The PFC is a key regulatory region implicated in a number of behaviors, including working memory, decision-making, goal-directed behaviors, and social behaviors [44-46]. Additionally, the PFC is connected with several cortical and subcortical regions of the brain, including the nucleus accumbens, amygdala, and hypothalamus and regions of the cortex that process motor and sensory inputs and motor responses [58-60]. In this sense, it has been recently reviewed that the AuCx connects and underlies some functions of the PFC [61]. Here we showed that PAS induced increase neuronal activation reflected by Arc-labeled cells of the three different categories that revealed that independently of the prehousing conditions, mice were able to perceive the auditory stimuli during the behavioral challenge with the strongest effect on the category of intense Arc-labeled cells. Interestingly, it has been shown that the PFC in humans is activated after hearing classical music [62]. Moreover, PFC is influenced by patterned auditory stimuli because it is connected to inner structures of the brain such as structures of the limbic system such as the amygdala and hippocampus, brain regions implicated with emotional regulation [63].

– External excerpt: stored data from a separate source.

/-- FLT functions (Table 8.3). -/
def sigFlt (func : Nat) (ty _f : Nat) : Option Sig :=
  let segs := fun (cond : Bool) =>
    [segZ 7 1, { lo := 4, n := 3, ok := fun x => x == 0 || ty == 6 : Seg }, segZ 3 1, if cond then segA 0 3 else segZ 0 3]
  let packed := [0, 1, 2, 6]
  match func with
  | 0x00 | 0x01 | 0x02 => some (compute .dst .src .src .zero ty packed (segs false) .noSr)
  | 0x03 => some (compute .dst .src .src .src ty packed (segs false) .noSr)
  | 0x04 | 0x05 => some (compute .dst .src .src .zero ty packed (segs false))
  | 0x06 | 0x07 => some (compute .dst .src .zero .zero ty packed (segs false))
  | 0x08 => some (compute .dst .src .src .zero ty packed (segs true))
  | 0x09 => some (compute .dst .src .src .src ty packed (segs false))
  | 0x0A => some (compute .dst .src .zero .zero ty [0, 1, 2] (segs false))
  | 0x0B => some (compute .dst .src .src .zero ty [0] (segs false) .noSr)
  | 0x0C | 0x0D | 0x0E => some (compute .dst .src .zero .zero ty [0] (segs false) .noSr)
  | 0x0F | 0x10 | 0x11 | 0x12 | 0x13 => some (compute .dst .src .zero .zero ty [0] (segs false))
  | 0x14 => some (compute .dst .src .src .zero ty [0] (segs false) .noSr)
  | _ => none

/-- CVT functions (R187 to R191). No XL form replaces the C of a rounding SR; PACKN takes a pattern on its B.
DESIGN CHOICE, log entry 113; DESIGN CHOICE, log entry 115. -/
def sigCvt (func : Nat) (round f : Nat) : Option Sig :=
  let sr := round == 4
  let srC := if sr then Role.sReg 28 true 4 else .zero
  let std := bits f 5 2
  let narrowSegs := fun (dir : Seg) => [dir, segLe 5 2 2, segZ 3 2, segA 0 3]
  match func with
  | 0x00 =>
    let sc := bits f 4 4
    let dc := bits f 0 4
    let ws := cvtWidth sc
    let wd := cvtWidth dc
    let pair := wd < ws
    let base := compute .dst .src (if pair then .src else .zero) srC 0 [0]
      [{ lo := 4, n := 4, ok := fun s => (s ≤ 10 && s != dc) || (s == 11 && dc == 0) }, segLe 0 4 10]
      (if sc == 11 then .rne else .any)
    some { base with asub := widthSub ws, bsub := if pair then widthSub ws else .zero, lit := .no }
  | 0x01 =>
    let toNarrow := !bit f 7
    let base := compute .dst .src (if toNarrow then .src else .zero) srC 0 [0] (narrowSegs (segA 7 1)) .any
    let sub := if toNarrow then widthSub (stdWidth std) else .t8
    some { base with asub := sub, bsub := if toNarrow then sub else .zero, lit := .no }
  | 0x02 =>
    let base := compute .dst .src .zero .src 0 [0] (narrowSegs (segZ 7 1)) .any
    some { base with b := srC, asub := widthSub (stdWidth std), bsub := .zero }
  | 0x03 =>
    let base := compute .dst .src .zero .src 0 [0] (narrowSegs { lo := 7, n := 1, ok := (· == 1) }) .noSr
    some { base with asub := .t8 }
  | 0x04 =>
    let base := compute .dst .src .src .zero 0 [0] [segZ 2 6, segLe 0 2 2] .noSr
    some { base with asub := widthSub (stdWidth (bits f 0 2)), bsub := .t8 }
  | _ => none

/-- DOT functions (R192, R193). -/
def sigDot (func : Nat) : Option Sig :=
  let idp := [segZ 3 5, segA 2 1, segA 1 1, segA 0 1]
  match func with
  | 0x00 => some { compute .dst .src .src .src 0 [0] idp with asub := .t16, bsub := .t16 }
  | 0x01 | 0x02 => some { compute .dst .src .src .src 0 [0] idp with asub := .t8, bsub := .t8 }
  | 0x03 => some { compute .dst .src .src .src 0 [0] [segZ 4 4, segA 3 1, segZ 0 3] .noSr with asub := .t16, bsub := .t16 }
  | _ => none
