/-- The machine right after reset: every READY bit clear (R346), the quotas of R398, the power limit at its default
(R351), no launch, no binding, memory with nothing listed.
DESIGN CHOICE, log entry 1; DESIGN CHOICE, log entry 2. -/
def State.reset : State :=
  { districts := { quota := Quota.full } :: List.replicate 7 { quota := Quota.none } }

end Sys2Proof.Machine
end

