-- ==== Sys2Proof/Machine/Operands.lean ====
section
/-! DEFINITION. Reading and writing operands: registers, patterns, sub-selects, shape tags, write modes and the operand
checks (03 R62 to R73, 07 R159 to R162, 08 R175, R176). -/

namespace Sys2Proof.Machine

/-! ## The issuing group as an instruction sees it -/

/-- Everything an instruction needs of the group that issues it: the group, its team and launch, the path that runs, and
the rope when it leads one. `n` is W, or %ropen in a rope; `live` the live lanes, or the helpers that have not ended.
`immB` and `immC` stand in place of operands B and C (immediates and literals). -/
structure Ctx where
  ref : GroupRef
  team : Team
  launch : Launch
  group : Group
  path : Path
  rope : Option Rope
  n : Nat
  pc : Dword
  next : Dword
  core : Nat
  clk : Nat
  live : Mask
  ks : List KMask
  immB : Option Dword := none
  immC : Option Dword := none
  deriving DecidableEq, Repr

def Ctx.inRope (c : Ctx) : Bool := c.rope.isSome

/-- The core index of the issuing group within its team. -/
def Ctx.coreIdx (c : Ctx) : Nat := c.ref.part / 4

/-- The lanes of the current path under a mask register: `active(l)` of R109. -/
def Ctx.exec (c : Ctx) (mask : Nat) : Mask := c.path.mask &&& kMask c.ks c.n mask

/-! ## Registers -/

/-- A register of a group; one that nothing has written holds zero with tag U (R64). -/
def Group.reg (g : Group) (code : Byte) : Reg := lookupD g.regs code.toNat {}

/-- The value of a register of a class at a lane (R66, R175). -/
def Reg.at_ (r : Reg) (c : Cls) (l : Nat) : Word :=
  match c with
  | .w => r.base + r.stride * BitVec.ofNat 32 l
  | .s => r.base
  | _ => r.lanes.getD l 0

/-- A special value at lane `j` (Table 3.2). -/
def Ctx.special (c : Ctx) (code : Byte) (j : Nat) : Word :=
  BitVec.ofNat 32 (match code.toNat with
    | 0xC8 => j
    | 0xC9 => c.ref.grp
    | 0xCA => c.ref.team
    | 0xCB => c.core
    | 0xCC => c.launch.n
    | 0xCD => c.group.width
    | 0xCE => if c.inRope then j else 0
    | _ => if c.inRope then c.n else 0)

/-- The register that a code names, a helper register included. -/
def Ctx.regOf (c : Ctx) (code : Byte) : Reg :=
  match clsOf code, c.rope with
  | .h, some r => r.hregs.getD (code.toNat - 0xD0) {}
  | .h, none => {}
  | _, _ => c.group.reg code

/-- `read(X, j)` of R175. -/
def Ctx.read (c : Ctx) (code : Byte) (j : Nat) : Word :=
  match clsOf code with
  | .special => c.special code j
  | .v | .m | .w | .s | .h => (c.regOf code).at_ (clsOf code) j
  | _ => 0

/-- The lane whose value the lead pattern reads (R52). -/
def Ctx.leadLane (c : Ctx) : Nat := (c.rope.map (·.leaderLane)).getD 0

/-- The source lane of Table 7.9 for lane `l`; `n` is W or %ropen. -/
def srcLane (pat p n l : Nat) : Nat :=
  match pat with
  | 1 => (l + p) % n
  | 2 => p
  | 3 => l ^^^ p
  | 4 => l ^^^ (2 ^ p - 1)
  | 6 => 4 * (l / 4) + (l + p) % 4
  | _ => l

/-- A word read through a pattern; a source index at or above %ropen reads zero (R160). -/
def Ctx.readPat (c : Ctx) (code : Byte) (pat p l : Nat) : Word :=
  if pat == 5 then c.read code c.leadLane
  else
    let j := srcLane pat p c.n l
    if c.inRope && c.n ≤ j then 0 else c.read code j

/-- The bytes of Table 7.11. -/
def sub8 (code : Nat) : List Nat :=
  match code with
  | 0 => [0, 1, 2, 3]
  | 1 => [0, 0, 0, 0]
  | 2 => [1, 1, 1, 1]
  | 3 => [2, 2, 2, 2]
  | 4 => [3, 3, 3, 3]
  | 5 => [3, 2, 1, 0]
  | 6 => [1, 0, 3, 2]
  | 7 => [2, 3, 0, 1]
  | 8 => [0, 1, 0, 1]
  | 9 => [2, 3, 2, 3]
  | 10 => [1, 2, 3, 0]
  | 11 => [3, 0, 1, 2]
  | 12 => [0, 0, 2, 2]
  | 13 => [1, 1, 3, 3]
  | 14 => [0, 2, 1, 3]
  | _ => [0, 0, 1, 1]

/-- The elements of width `w` of a lane word, element 0 first (R4). -/
def elems (w : Nat) (x : Word) : List Nat := (List.range (32 / w)).map (fun e => bits x.toNat (e * w) w)

/-- A lane word from its elements; each is cut to `w` bits. -/
def packElems (w : Nat) (es : List Nat) : Word :=
  BitVec.ofNat 32 (es.zipIdx.foldl (fun acc e => acc + e.1 % 2 ^ w * 2 ^ (e.2 * w)) 0)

Thus, the data derived from our study provide support to previous reports that suggest that the limbic areas show connectivity and are activated or deactivated to counteract the effects of acute stress [64-68]. In this regard, the stronger connectivity between the PFC and the DG is important to improve adverse behavioral inhibition [69-71]. Also, our results regarding the effects of PAS and ENR may indicate the importance of the PFC in adapting to challenging situations (i.e., [69-71]). Although this assessment is interesting, it should be evaluated in a specific study with a more complete battery of behavioral tests. However, it is important to note that ENR induces neuroplastic- and neurochemistry-related changes to cope against the effects of stress [1, 2, 4–6, 47]. Thus, ENR could make the brain more flexible (i.e., [48]) to favor its capability to perceive patterned auditory stimuli under challenge conditions to deal successfully with stress. Moreover, it is important to note that the effects observed in our study cannot be explained by significant changes in the hypothalamic-pituitary-amygdala (HPA) axis in terms of the levels of corticosterone; thus, additional studies may be necessary to study additional markers of HPA axis. Also, our study cannot explain the beneficial effects of PAS in ENR mice exposed to an additional PAS during FST by increased levels of BDNF nor by increased levels of DCX neurons, as was previously reported in Sprague–Dawley rats exposed to PAS from the postnatal day 1 [54].

5. Conclusion

Finally, our study shows that preexposure to PAS does not exert a reversal of despair-like behavior in parallel with the differential neuronal activation of the PFC without affecting activation in the DG. Moreover, the combination PAS-ENR with a short exposure to an additional PAS episode during an emotional challenge, represented in this study by the FST, exhibited a higher protection against adverse behavioral challenges, such as acute stress with increased neuronal activation in the PFC and with decreased neuronal activation in the DG. Thus, it is possible that ENR promotes flexibility of the brain to learn (i.e., [48]) patterned auditory stimuli, which may be perceived and evoked under challenge conditions, to deal successfully with stress. Although this idea is suggestive, it remains to be tested. Nevertheless, our data indicate that ENR housing together with PAS prevents the occurrence of despair-like behavior when an additional exposure to PAS is present during the behavioral task in male adult Balb/C mice. However, it is worth pursuing the medical relevance of PAS as an intervention or in combination with positive environmental modifications to aid in treating depression.